Chief Secretary of the Treasury Danny Alexander was accused of dodging bedroom tax protesters outside Highland Council headquarters in Inverness yesterday.
The Inverness, Nairn, Badenoch and Strathspey MP met fellow north MPs and the council’s welfare reform working group to discuss the impact of the UK Government’s controversial benefit changes on the Highlands.
Since being introduced in April the housing benefit cuts for residents deemed to have spare rooms has affected 2,470 people and council house rent arrears have increased by £105,530 over the same period, according to the latest figures.
Yesterday, instead of passing through around a dozen placard-waving protesters outside the main door to the council building the Liberal Democrat MP went in through a side entrance.
His fellow LibDem MPs Charles Kennedy and John Thurso both ran the gauntlet of the protest group and were faced with catcalls including “Tories in disguise” and calls to scrap the bedroom tax.
Mr Alexander said he chose the quickest entrance to the building as he was running late, but protesters accused him of “scurrying in the back door”.

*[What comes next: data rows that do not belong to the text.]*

-- ==== Sys2Proof/Syntax.lean ====
section
/-! DEFINITION. The nine operations of the block, one constructor per row of spec/opcode_table.json
(spec/30_encoding.md R66). -/

namespace Sys2Proof

/-- The operations (R3). The row of SELECT and READROW is one of three names, so that the selector (LOW, LOW) cannot
be spelt (R56). -/
inductive Instr where
  /-- `SELECT r` (R75). -/
  | select (r : Row)
  /-- `LATCH` (R76). -/
  | latch
  /-- `SAMPLE` (R77). -/
  | sample
  /-- `CLOCK` (R78). -/
  | clock
  /-- `READROW r` (R79). -/
  | readRow (r : Row)
  /-- `DECODE` (R85). -/
  | decode
  /-- `ADVANCE` (R89). -/
  | advance
  /-- `GUARD` (R93). -/
  | guard
  /-- `POLL` (R99). -/
  | poll
  deriving DecidableEq, Repr

end Sys2Proof
end

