-- ==== Sys2Proof/Machine/Assembler.lean ====
section
/-! DEFINITION. The assembler: one line of text to one operation word (spec/30_encoding.md R70). -/

namespace Sys2Proof.Machine

/-- A blank between two words of a line: a space or a tab (DESIGN CHOICE, log entry 14). -/
def isBlank (c : Char) : Bool := c == ' ' || c == '\t'

/-- The line without its comment: what stands before the first `;` (R70). -/
def beforeComment : List Char → List Char
  | [] => []
  | c :: cs => if c == ';' then [] else c :: beforeComment cs

/-- The words of a line, where `word` is the word being read. -/
def wordsFrom (word : List Char) : List Char → List (List Char)
  | [] => if word.isEmpty then [] else [word]
  | c :: cs =>
    if isBlank c then
      if word.isEmpty then wordsFrom [] cs else word :: wordsFrom [] cs
    else wordsFrom (word ++ [c]) cs

/-- The row a row name spells (R70). -/
def rowOfName (w : List Char) : Option Row :=
  if w = ['A', 'H'] then some .AH
  else if w = ['I', 'N'] then some .IN
  else if w = ['C', 'M', 'D'] then some .CMD
  else none

/-- The name of a row (R11). -/
def nameOfRow : Row → List Char
  | .AH => ['A', 'H']
  | .IN => ['I', 'N']
  | .CMD => ['C', 'M', 'D']

/-- The mnemonic of an operation (R66). -/
def mnemonic : Instr → List Char
  | .select _ => ['S', 'E', 'L', 'E', 'C', 'T']
  | .latch => ['L', 'A', 'T', 'C', 'H']
  | .sample => ['S', 'A', 'M', 'P', 'L', 'E']
  | .clock => ['C', 'L', 'O', 'C', 'K']
  | .readRow _ => ['R', 'E', 'A', 'D', 'R', 'O', 'W']
  | .decode => ['D', 'E', 'C', 'O', 'D', 'E']
  | .advance => ['A', 'D', 'V', 'A', 'N', 'C', 'E']
  | .guard => ['G', 'U', 'A', 'R', 'D']
  | .poll => ['P', 'O', 'L', 'L']

/-- The operation a mnemonic without a row spells. -/
def plainOfMnemonic (w : List Char) : Option Instr :=
  if w = mnemonic .latch then some .latch
  else if w = mnemonic .sample then some .sample
  else if w = mnemonic .clock then some .clock
  else if w = mnemonic .decode then some .decode
  else if w = mnemonic .advance then some .advance
  else if w = mnemonic .guard then some .guard
  else if w = mnemonic .poll then some .poll
  else none

/-- The operation of a mnemonic and a row name. -/
def rowOp (w : List Char) (r : Row) : Option Instr :=
  if w = mnemonic (.select r) then some (.select r)
  else if w = mnemonic (.readRow r) then some (.readRow r)
  else none

/-- What a line of the grammar spells (R70): an operation, nothing (an empty or comment-only line), or no line of the
grammar at all. -/
def parseLine (line : List Char) : Option (Option Instr) :=
  match wordsFrom [] (beforeComment line) with
  | [] => some none
  | [w] => (plainOfMnemonic w).map some
  | [w, r] => ((rowOfName r).bind (rowOp w)).map some
  | _ => none

/-- The words a line assembles to: one word, or none for a line without an operation (R66, R70). -/
def assembleLine (line : List Char) : Option (List OpWord) :=
  (parseLine line).map fun op =>
    match op with
    | some i => [encode i]
    | none => []

/-- The words of a program, its lines in order; `none` if some line is not of the grammar. -/
def assemble : List (List Char) → Option (List OpWord)
  | [] => some []
  | l :: ls =>
    match assembleLine l, assemble ls with
    | some ws, some rest => some (ws ++ rest)
    | _, _ => none

/-- The line that spells an operation. -/
def lineOf : Instr → List Char
  | .select r => mnemonic (.select r) ++ (' ' :: nameOfRow r)
  | .readRow r => mnemonic (.readRow r) ++ (' ' :: nameOfRow r)
  | .latch => mnemonic .latch
  | .sample => mnemonic .sample
  | .clock => mnemonic .clock
  | .decode => mnemonic .decode
  | .advance => mnemonic .advance
  | .guard => mnemonic .guard
  | .poll => mnemonic .poll

end Sys2Proof.Machine
end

One campaigner, Donnie Fraser of Balintore, said: “This is just typical of Danny Alexander. He’s sneaking in the back door instead of speaking to his constituents who are here to protest the actions of his government. He should be facing his constituents instead of hiding away and scurrying in the back door.”
The 39-year-old landscape gardener added: “The reality is people are going to be forced out of their houses by the bedroom tax – they are going to be served eviction notices and they have no smaller properties to go to. The MPs need to stop that happening.”
Fellow protestor, Donald Jack, 64, of Ardersier, said: “I think he couldn’t man up to us. It is disappointing. He ought to be mightily embarrassed. I’m not personally affected by the changes but I’ve been a taxpayer all my days and I still am. I don’t mind that the money goes to help people in lesser circumstances. What I see is a government prepared to target the weakest in society and I think that is socially divisive.”